Nobels illustrate change in theories

The three U.S. economists awarded the Nobel Memorial Medal in Economic Science last week have all done good work and deserve the honor. They were grouped together because they worked in the same general area of finance: how markets determine the value of assets like stocks, bonds or commodities.

But unlike most joint award winners in the hard sciences, they did not work as a team.

But Eugene Fama, at the University of Chicago, and Robert Shiller, at Yale, differ on at least one question: How important is rationality in human decision-making?

This question is fundamental to the future of economics.

Fama’s thinking starts — as most economic theorizing has for two centuries — with the assumption that rationality dominates human decision-making.

The rest of his ideas on asset prices in markets flow from that.

In contrast, Shiller argues that when humans make economic choices, irrational impulses — or “animal spirits” in John Maynard Keynes’ famous phrase — often eclipse the rational weighing of benefits against costs and their probabilities.

The rest of his thought proceeds from that. They cannot both be right.

So the Nobel committee punted, just like it did in 1974 when they awarded the prize to Swede Gunnar Myrdal and Austrian-American Friedrich Hayek “for their penetrating analysis of the interdependence of economic, social and institutional phenomena.” Myrdal’s analysis supported socialism.

Hayek’s argued that socialism was doomed to failure and oppression. The committee understood that one or the other eventually would be proven wrong by history. Unwilling to narrow their bet, they gave the award to both. That is what they did again this year.

Let foolish me rush in where angelic Swedish award granters dare to tread: Shiller will be treated better by history. Fama’s work will be respected for a long time. He is a very bright and original thinker whose conclusions have changed how ordinary people go about investing. His ideas influenced many other scholars of finance. This will last even after the consensus of economics abandons the assumption of dominate rationality that long has prevailed in economic thought.

His place in history will be similar to that of a bright physicist doing original work based on Newtonian assumptions in the 1890s, just before the revelations of Einstein’s relativity theory and of quantum mechanics. Some of his work will stand, but he will end with a reputation of having stood flatfooted on the platform as the train of intellectual history pulled out of the station.

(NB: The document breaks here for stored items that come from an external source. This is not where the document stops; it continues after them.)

-- ==== Sys2Proof/Machine/Hbm.lean ====
section
/-! DEFINITION. The pseudo-channels' own commands (R34, R43, R44, R260 to R265). -/
namespace Sys2Proof.Machine

/-- HBM_REFRESH (R34, R43, R265): one of the window's refreshes, or one that a cut window still owes. -/
def doHbmRefresh (stack pch : Nat) (s : State) : State :=
  let n := pchNo stack pch
  let x := s.pch n
  let owed := x.refreshes.getD (refreshesOf s.pickLen)
  if s.hbm.selfRefresh then s
  else if s.pick.inWindow then
    let start := max s.now (max x.busyUntil (s.pick.windowAt + 16))
    if owed = 0 || !s.fitsWindow start 96 0 then s
    else (s.at_ start).setPch n { x with refreshes := some (owed - 1), busyUntil := start + 96 }
  else
    let start := max s.now x.busyUntil
    if x.carried = 0 then s
    else (s.at_ start).setPch n { x with carried := x.carried - 1, busyUntil := start + 96 }
def execHbmRefresh (stack pch : Nat) (s : State) : Out :=
  onUnit (decide (stack < 16) && decide (pch < 32)) (doHbmRefresh stack pch s)

/-- HBM_SCRUB (R42, R264): the window's one line of a pseudo-channel, after the walks and the firmware's accesses that can still
start on it. -/
def doHbmScrub (stack pch : Nat) (ecc : Ecc) (s : State) : State :=
  let n := pchNo stack pch
  let x := s.pch n
  let start := max s.now (max x.busyUntil (s.pick.windowAt + 16))
  if s.hbm.selfRefresh || x.scrubbed || x.refreshes != some 0 || !s.fitsWindow start 24 0
      || ((s.walkWants n || s.fwWants n) && (s.pchSlot n).isSome) then s
  else
    let c := s.hbmCheck (packHbm stack pch x.scrubAt) ecc
    let s := if c.1 then c.2.count (BME_STACK_ECC.SCRUB_UNCORR stack) else c.2
    (s.at_ start).setPch n
      { x with scrubbed := true, scrubAt := (x.scrubAt + 64) % 0x60000000, busyUntil := start + 24 }
def execHbmScrub (stack pch : Nat) (ecc : Ecc) (s : State) : Out :=
  onUnit (decide (stack < 16) && decide (pch < 32)) (doHbmScrub stack pch ecc s)

/-- HBM_RUN (R260, R262): the oldest accesses of a pseudo-channel to one row segment, at most `lines` of them; `errors` says
which of them the code corrects or cannot. -/
def doHbmRun (stack pch lines : Nat) (errors : List (Nat × Bool)) (s : State) : State :=
  let n := pchNo stack pch
  let x := s.pch n
  let run := runOf lines x.queue
  let start := max s.now x.busyUntil
  let end_ := start + 21 + 3 * run.length
  if run.isEmpty || s.hbm.selfRefresh || !s.runFits stack pch end_ then s
  else
    let s := (s.at_ start).setPch n { x with queue := x.queue.drop run.length, busyUntil := end_ }
    run.zipIdx.foldl (fun t e =>
      t.makeHbm e.1 (match errors.find? (fun u => u.1 == e.2) with
        | none => .good
        | some (_, true) => .uncorrectable
        | some (_, false) => .corrected)) s
def execHbmRun (stack pch lines : Nat) (errors : List (Nat × Bool)) (s : State) : Out :=
  onUnit (decide (stack < 16) && decide (pch < 32) && decide (1 ≤ lines) && decide (lines ≤ 32))
    (doHbmRun stack pch lines errors s)

/-- HBM_INIT_COMPLETE (R265): every line of the stack holds zero bytes with valid codes. -/
def doHbmInitComplete (stack : Nat) (s : State) : State :=
  if s.hbm.initDone.contains stack then s
  else
    ({ s with hbm := { s.hbm with
        mem := sfilter s.hbm.mem (fun a => hbmStack a != stack)
        badLines := s.hbm.badLines.filter (fun a => hbmStack a != stack)
        initDone := stack :: s.hbm.initDone } }).tryRelease
def execHbmInitComplete (stack : Nat) (s : State) : Out := onUnit (stack < 16) (doHbmInitComplete stack s)

end Sys2Proof.Machine
end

Shiller and Fama agree that stock or bond prices cannot consistently be predicted in the short run. Markets, the aggregate actions of millions of people buying and selling, digest new information that can affect the profitability and hence the value of any such security almost instantaneously. Such information might be news of an oil strike, a budget agreement in Congress or a scandal involving a CEO.

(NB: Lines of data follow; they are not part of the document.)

-- ==== Sys2Proof/Machine/SnapOps.lean ====
section
/-! DEFINITION. Snapshots of the counter registers (R605 to R612): where each shadow lies and what the header holds. -/
namespace Sys2Proof.Machine

/-- R607: the counter registers of a region, a port and a stack, in order. -/
def regionCounters (n : Nat) : List Reg :=
  [RGN_CLK_STAT n, RGN_XING_WAIT n, RGN_LANE_CONFLICT n, RGN_ARRAY_STAT n, RGN_VEC_STAT n, RGN_BANK_CONFLICT n,
    RGN_SPAD_WAIT n, RGN_SPAD_ECC n]
def portCounters (p : Nat) : List Reg :=
  [LNK_CORR p, LNK_ERR p, LNK_REPLAY p, LNK_LOST p, LNK_SPILL_DROP p, RTE_DROP p, LNK_SPILL p]
def stackCounters (k : Nat) : List Reg := [BME_STACK_ECC k, BME_Q_STAT k, BME_LATE k]
/-- R607: the counter registers of the module, in order. -/
def moduleCounters : List Reg :=
  [PCK_STATUS, PCK_MISC_COUNT, MMU_TC_STAT, SHT_WIN_STAT, SHT_FQ_STATUS, SHT_WEIGHT_STAT, SHT_WEIGHT_LINES, RTE_REQ_STAT,
    REED_STATUS, REED_DROP, CTX_STAT, CTX_MASK_STAT, SYN_STAT, SYN_FILT_STAT, SYN_FAIL_STATUS, MGT_RESET_COUNT, SEQ_TRACE_LOST]

/-- R607: registers at consecutive words from an offset. -/
def shadowsAt (o : Nat) (l : List Reg) : List (Nat × Reg) := l.zipIdx.map (fun e => (o + 4 * e.2, e.1))

/-- R607: every shadow's offset in window 2 with the register it copies. -/
def shadowTable : List (Nat × Reg) :=
  (List.range 64).flatMap (fun n => shadowsAt (0x100 + 32 * n) (regionCounters n))
    ++ (List.range 24).flatMap (fun p => shadowsAt (0x900 + 32 * p) (portCounters p))
    ++ (List.range 16).flatMap (fun k => shadowsAt (0xC00 + 16 * k) (stackCounters k))
    ++ (List.range 8).map (fun k => (0xD00 + 4 * k, CXL_PORT_ERR k))
    ++ shadowsAt 0xD80 moduleCounters

/-- R608: the words of the shadow header of a boundary that begins now. -/
def State.shadowHeader (s : State) (holdover : Bool) : List Nat :=
  let flags := 1 + 2 * bnat holdover + 4 * bnat (s.fenced 3) + 8 * bnat s.seq.yielded
  [1, flags, low32 s.pickNo, high32 s.pickNo, low32 s.retired, high32 s.retired, (s.reg PCK_EPOCH).toNat,
    s.fld RTE_SELF.PHYSICAL + 65536 * (s.memberKey.getD 0)]

/-- R606: a word of window 2 is set. -/
def State.putShadow (s : State) (o : Nat) (v : Reg32) : State :=
  { s with obs := { s.obs with shadows := sset 0 s.obs.shadows o v } }

/-- R610: the copy for an armed pick, at the boundary that begins it. -/
def State.takeSnapshot (s : State) (holdover : Bool) : State :=
  if s.obs.armed = some s.pickNo then
    let t := shadowTable.foldl (fun (t : State) e => t.putShadow e.1 (s.peek e.2.addr)) s
    let t := (s.shadowHeader holdover).zipIdx.foldl (fun (t : State) e => t.putShadow (4 * e.2) (BitVec.ofNat 32 e.1)) t
    { t with obs := { t.obs with armed := none } }
  else s

/-- R608, R611: the shadows hold a valid copy of a pick. -/
def State.snapshotOf (s : State) (p : Nat) : Bool :=
  (sget 0 s.obs.shadows 4).getLsbD 0
    && (sget 0 s.obs.shadows 8).toNat + 4294967296 * (sget 0 s.obs.shadows 12).toNat == p

end Sys2Proof.Machine
end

At any point in time, the price of a security reflects all available information. No one can consistently guess better than the market. Yes, in any instance, some people make a better interpretation of new data than others and make money. However, they also will make bad interpretations and occasionally lose money.

Things even out. They will do about as well as the market as a whole. Hot mutual funds in one year will be dogs in another.

Fama thinks the efficient adjustment to new information minimizes fluctuations and that long-run prices are as unpredictable as short-term ones. Shiller disagrees, arguing that irrational impulses foster price swings up and down that are not justified by underlying conditions. This can be true particularly in the medium and long term.

They thus differ on the possibility of unjustified, unsustainable bubbles in prices of stocks or real estate. Fama claims to not even know what an asset bubble is, since his theory says they cannot happen. Shiller thinks they are possible, and even predicted that there was one in U.S. house prices a full six years before prices collapsed late in the last decade, triggering our recent severe recession.

Readers should note that Shiller says house prices are once again rising to unsustainable levels and that farmland prices reflect a severe bubble.

Forty years ago, stagflation — a combination of stagnant growth and price inflation — caused young economists to question the Keynesian orthodoxy they had been taught as Ph.D. students.

That touched off what became the “rational expectations revolution,” an approach to macroeconomics that incorporated the same assumptions of extreme rationality embodied in Fama’s micro work in finance. It became, in academic circles if not in policy ones, the new dominant model.

Now, the financial and economic debacles of the past decade are leading a new cohort of young economists to question their own indoctrination. Many are looking at what they learned in grad school and finding it wanting.

This movement to rebuild economic theory on human behavior — as explained by modern experimental psychology rather than 19th century assumptions — is gaining strength. There are new organizations and new research programs.

Lars Peter Hansen, the third and least well-known of the 2013 laureates, is part of this movement. A professor at the University of Chicago, Hansen also participates in an organization called the Institute for New Economic Thinking.

The Institute, which largely is a research-funding and collaboration-fostering organization, somewhat like the National Bureau of Economic Research, asserts that “the havoc wrought by our recent global financial crisis has vividly demonstrated the deficiencies in our outdated current economic theories, and shown the need for new economic thinking.”

That’s not something Fama or many others of his generation would agree with. Shiller might. But in any case, Hansen’s affiliation with this group says something about his view of the state of economic theory. Change is healthy, and old ideas in economics are being challenged.